■ Your task ■
Scan the listing below for the string "some" and copy each line where it turns up.

■ Material for this exercise ■
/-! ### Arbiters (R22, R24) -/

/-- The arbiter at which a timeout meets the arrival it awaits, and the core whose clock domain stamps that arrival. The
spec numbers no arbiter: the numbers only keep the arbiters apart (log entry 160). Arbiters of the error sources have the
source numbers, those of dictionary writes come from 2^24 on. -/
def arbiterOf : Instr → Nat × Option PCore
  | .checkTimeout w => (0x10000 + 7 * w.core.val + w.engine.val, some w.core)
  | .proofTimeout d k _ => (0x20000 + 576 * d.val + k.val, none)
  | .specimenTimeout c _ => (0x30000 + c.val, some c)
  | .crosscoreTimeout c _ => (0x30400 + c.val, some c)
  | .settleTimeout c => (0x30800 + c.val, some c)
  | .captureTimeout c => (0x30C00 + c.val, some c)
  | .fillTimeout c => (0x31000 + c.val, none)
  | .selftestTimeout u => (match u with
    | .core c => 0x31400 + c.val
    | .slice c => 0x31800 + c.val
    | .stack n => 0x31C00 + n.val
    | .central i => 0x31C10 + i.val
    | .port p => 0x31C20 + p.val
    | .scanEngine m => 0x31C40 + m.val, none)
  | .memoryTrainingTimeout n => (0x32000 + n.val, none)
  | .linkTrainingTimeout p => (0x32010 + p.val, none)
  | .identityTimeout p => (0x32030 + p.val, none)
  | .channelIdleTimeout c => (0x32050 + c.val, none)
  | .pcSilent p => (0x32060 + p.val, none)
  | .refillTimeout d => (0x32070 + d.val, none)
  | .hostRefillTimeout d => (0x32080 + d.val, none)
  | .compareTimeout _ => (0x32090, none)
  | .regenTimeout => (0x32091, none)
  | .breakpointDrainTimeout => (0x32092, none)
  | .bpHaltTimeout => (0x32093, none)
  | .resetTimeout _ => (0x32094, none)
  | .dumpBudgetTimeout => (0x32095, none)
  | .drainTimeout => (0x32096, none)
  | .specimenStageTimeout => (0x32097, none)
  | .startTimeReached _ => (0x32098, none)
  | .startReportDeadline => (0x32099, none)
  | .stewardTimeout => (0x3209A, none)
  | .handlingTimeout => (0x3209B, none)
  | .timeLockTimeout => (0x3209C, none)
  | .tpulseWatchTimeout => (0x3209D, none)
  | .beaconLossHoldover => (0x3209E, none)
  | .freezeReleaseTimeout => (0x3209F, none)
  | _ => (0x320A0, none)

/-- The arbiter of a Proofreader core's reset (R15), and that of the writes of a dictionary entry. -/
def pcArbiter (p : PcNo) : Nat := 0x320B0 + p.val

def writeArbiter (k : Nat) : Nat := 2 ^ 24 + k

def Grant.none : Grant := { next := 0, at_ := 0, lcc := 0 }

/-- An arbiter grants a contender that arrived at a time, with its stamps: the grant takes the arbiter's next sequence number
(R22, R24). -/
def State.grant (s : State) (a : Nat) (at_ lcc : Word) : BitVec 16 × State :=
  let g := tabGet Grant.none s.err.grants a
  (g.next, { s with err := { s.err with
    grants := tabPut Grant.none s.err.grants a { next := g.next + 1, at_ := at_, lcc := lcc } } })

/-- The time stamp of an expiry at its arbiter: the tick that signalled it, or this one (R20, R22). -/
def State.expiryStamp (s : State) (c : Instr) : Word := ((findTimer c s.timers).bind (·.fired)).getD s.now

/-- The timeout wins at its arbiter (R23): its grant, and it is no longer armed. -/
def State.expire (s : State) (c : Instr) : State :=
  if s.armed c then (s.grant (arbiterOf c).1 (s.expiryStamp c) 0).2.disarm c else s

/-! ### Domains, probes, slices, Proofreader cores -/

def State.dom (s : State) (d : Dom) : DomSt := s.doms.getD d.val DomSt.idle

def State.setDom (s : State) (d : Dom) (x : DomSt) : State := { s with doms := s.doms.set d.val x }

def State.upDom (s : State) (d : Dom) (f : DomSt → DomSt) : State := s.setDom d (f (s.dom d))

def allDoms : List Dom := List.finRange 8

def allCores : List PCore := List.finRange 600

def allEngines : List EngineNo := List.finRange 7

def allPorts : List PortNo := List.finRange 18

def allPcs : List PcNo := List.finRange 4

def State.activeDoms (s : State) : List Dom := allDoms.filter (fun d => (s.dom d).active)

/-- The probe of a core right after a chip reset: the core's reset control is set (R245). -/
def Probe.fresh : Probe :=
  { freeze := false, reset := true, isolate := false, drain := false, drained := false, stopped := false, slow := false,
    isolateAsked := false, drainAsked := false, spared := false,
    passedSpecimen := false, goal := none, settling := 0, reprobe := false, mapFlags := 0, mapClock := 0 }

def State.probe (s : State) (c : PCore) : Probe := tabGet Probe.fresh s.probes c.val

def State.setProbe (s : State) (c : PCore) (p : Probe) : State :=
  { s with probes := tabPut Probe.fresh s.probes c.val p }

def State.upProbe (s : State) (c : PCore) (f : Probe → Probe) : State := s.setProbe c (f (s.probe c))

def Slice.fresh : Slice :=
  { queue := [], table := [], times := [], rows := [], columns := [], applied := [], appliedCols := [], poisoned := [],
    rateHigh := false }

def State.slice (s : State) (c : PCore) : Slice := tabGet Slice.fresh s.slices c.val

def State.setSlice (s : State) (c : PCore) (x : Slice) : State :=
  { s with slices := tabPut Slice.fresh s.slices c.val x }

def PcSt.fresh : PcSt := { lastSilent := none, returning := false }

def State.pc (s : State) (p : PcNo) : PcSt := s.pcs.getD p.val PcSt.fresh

■ Output below ■
  | .checkTimeout w => (0x10000 + 7 * w.core.val + w.engine.val, some w.core)
  | .specimenTimeout c _ => (0x30000 + c.val, some c)
  | .crosscoreTimeout c _ => (0x30400 + c.val, some c)
  | .settleTimeout c => (0x30800 + c.val, some c)
  | .captureTimeout c => (0x30C00 + c.val, some c)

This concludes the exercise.